#### [EXERCISE]
Of all the lines below, return only those starting with the line holding "(showPending s).digest = s.digest" and going on through the line holding "(rebuildLedger s img b e cause).pins", exactly as written.

#### [Stored data entries]
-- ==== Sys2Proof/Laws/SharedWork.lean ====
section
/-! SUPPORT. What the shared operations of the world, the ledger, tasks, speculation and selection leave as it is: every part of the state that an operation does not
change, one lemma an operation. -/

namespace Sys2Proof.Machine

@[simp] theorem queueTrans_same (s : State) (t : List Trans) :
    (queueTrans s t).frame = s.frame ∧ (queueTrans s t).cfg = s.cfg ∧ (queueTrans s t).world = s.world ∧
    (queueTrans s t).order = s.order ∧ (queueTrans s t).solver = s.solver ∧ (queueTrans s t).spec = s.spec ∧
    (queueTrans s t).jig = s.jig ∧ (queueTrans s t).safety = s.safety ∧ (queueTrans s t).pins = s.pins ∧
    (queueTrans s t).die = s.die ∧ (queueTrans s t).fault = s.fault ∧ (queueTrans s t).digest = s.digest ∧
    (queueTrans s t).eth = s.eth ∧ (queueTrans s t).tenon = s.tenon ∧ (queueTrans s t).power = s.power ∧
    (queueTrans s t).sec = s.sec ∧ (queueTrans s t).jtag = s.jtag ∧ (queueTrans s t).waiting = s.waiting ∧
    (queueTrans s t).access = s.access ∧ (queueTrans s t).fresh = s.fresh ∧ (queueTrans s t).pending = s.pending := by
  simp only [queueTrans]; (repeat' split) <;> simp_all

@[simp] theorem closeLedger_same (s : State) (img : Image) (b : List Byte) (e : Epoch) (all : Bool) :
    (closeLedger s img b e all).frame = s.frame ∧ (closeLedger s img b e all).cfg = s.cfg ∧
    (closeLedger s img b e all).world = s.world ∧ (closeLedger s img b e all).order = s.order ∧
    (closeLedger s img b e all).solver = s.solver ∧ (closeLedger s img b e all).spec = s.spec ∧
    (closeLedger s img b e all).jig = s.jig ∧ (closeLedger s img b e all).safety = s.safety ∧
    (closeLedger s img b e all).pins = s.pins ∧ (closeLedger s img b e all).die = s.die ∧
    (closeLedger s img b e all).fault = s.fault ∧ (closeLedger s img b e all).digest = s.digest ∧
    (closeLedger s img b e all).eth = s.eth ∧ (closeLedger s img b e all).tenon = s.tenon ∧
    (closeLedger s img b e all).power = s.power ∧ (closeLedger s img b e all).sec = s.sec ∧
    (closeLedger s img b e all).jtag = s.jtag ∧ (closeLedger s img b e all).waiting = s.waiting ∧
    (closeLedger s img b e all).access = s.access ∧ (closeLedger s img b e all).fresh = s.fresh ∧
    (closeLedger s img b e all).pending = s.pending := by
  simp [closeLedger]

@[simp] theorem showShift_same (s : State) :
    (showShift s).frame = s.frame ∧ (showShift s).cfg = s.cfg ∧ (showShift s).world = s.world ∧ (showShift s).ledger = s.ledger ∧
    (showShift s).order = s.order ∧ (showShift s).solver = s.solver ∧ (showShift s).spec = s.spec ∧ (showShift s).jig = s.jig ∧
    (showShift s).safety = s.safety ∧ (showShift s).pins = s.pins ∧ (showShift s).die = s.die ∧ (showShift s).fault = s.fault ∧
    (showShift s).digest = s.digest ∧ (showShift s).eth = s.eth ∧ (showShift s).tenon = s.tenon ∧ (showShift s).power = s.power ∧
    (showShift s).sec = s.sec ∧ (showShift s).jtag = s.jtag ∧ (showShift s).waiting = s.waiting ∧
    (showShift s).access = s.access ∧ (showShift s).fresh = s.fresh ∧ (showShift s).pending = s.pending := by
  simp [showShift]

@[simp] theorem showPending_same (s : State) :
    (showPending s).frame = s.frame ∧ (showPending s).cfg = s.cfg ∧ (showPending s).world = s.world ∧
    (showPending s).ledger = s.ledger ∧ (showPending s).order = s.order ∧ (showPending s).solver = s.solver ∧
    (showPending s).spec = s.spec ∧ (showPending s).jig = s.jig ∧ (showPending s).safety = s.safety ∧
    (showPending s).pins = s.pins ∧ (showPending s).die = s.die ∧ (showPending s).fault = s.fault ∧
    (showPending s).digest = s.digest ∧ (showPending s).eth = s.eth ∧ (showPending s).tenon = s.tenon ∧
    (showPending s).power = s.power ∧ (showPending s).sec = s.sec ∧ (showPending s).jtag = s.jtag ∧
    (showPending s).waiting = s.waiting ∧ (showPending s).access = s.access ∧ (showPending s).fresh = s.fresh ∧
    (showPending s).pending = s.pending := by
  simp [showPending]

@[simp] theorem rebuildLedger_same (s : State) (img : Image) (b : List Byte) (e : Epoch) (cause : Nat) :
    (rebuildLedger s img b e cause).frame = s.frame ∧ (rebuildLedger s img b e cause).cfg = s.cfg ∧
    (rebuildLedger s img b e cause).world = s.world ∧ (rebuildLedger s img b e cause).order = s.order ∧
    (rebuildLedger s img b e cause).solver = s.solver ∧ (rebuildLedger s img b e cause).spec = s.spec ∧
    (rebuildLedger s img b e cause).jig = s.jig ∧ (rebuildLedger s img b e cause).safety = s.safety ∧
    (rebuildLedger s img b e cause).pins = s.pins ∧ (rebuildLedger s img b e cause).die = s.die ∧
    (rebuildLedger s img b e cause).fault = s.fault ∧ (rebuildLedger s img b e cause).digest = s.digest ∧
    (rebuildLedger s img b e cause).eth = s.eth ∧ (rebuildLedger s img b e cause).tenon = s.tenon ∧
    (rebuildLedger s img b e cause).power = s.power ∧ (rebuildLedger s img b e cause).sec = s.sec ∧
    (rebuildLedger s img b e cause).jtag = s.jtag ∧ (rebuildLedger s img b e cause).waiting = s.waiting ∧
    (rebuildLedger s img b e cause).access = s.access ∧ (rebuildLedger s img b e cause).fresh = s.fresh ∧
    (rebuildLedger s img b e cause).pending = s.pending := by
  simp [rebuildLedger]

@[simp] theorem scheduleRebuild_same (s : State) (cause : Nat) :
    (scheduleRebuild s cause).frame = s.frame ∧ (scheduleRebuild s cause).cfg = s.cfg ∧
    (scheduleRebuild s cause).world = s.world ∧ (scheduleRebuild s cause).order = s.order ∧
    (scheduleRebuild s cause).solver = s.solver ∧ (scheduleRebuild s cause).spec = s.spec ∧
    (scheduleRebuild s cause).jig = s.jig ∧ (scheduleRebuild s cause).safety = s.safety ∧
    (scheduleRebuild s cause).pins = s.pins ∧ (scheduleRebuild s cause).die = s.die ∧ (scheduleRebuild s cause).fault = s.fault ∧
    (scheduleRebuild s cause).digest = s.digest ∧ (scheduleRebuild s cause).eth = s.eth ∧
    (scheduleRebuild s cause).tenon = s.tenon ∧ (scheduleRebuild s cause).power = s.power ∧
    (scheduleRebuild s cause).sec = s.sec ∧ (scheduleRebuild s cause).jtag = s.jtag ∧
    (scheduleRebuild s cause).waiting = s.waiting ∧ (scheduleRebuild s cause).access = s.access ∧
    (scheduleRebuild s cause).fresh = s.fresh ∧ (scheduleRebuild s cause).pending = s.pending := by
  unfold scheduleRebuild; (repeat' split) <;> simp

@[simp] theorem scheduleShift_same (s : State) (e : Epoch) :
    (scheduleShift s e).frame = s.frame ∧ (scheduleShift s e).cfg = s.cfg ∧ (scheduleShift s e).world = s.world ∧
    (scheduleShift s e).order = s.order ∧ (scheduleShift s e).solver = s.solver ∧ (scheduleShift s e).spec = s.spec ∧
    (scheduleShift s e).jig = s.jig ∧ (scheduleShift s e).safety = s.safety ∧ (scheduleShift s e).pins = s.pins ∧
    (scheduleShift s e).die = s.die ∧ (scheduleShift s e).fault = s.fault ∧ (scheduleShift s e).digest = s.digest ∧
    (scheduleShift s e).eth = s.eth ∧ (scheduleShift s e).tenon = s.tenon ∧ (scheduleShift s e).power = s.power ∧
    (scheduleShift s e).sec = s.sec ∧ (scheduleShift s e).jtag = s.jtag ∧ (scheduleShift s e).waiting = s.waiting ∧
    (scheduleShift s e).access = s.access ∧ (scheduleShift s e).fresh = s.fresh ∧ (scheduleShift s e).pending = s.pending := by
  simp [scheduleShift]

#### [TASK OUTPUT]
    (showPending s).digest = s.digest ∧ (showPending s).eth = s.eth ∧ (showPending s).tenon = s.tenon ∧
    (showPending s).power = s.power ∧ (showPending s).sec = s.sec ∧ (showPending s).jtag = s.jtag ∧
    (showPending s).waiting = s.waiting ∧ (showPending s).access = s.access ∧ (showPending s).fresh = s.fresh ∧
    (showPending s).pending = s.pending := by
  simp [showPending]

@[simp] theorem rebuildLedger_same (s : State) (img : Image) (b : List Byte) (e : Epoch) (cause : Nat) :
    (rebuildLedger s img b e cause).frame = s.frame ∧ (rebuildLedger s img b e cause).cfg = s.cfg ∧
    (rebuildLedger s img b e cause).world = s.world ∧ (rebuildLedger s img b e cause).order = s.order ∧
    (rebuildLedger s img b e cause).solver = s.solver ∧ (rebuildLedger s img b e cause).spec = s.spec ∧
    (rebuildLedger s img b e cause).jig = s.jig ∧ (rebuildLedger s img b e cause).safety = s.safety ∧
    (rebuildLedger s img b e cause).pins = s.pins ∧ (rebuildLedger s img b e cause).die = s.die ∧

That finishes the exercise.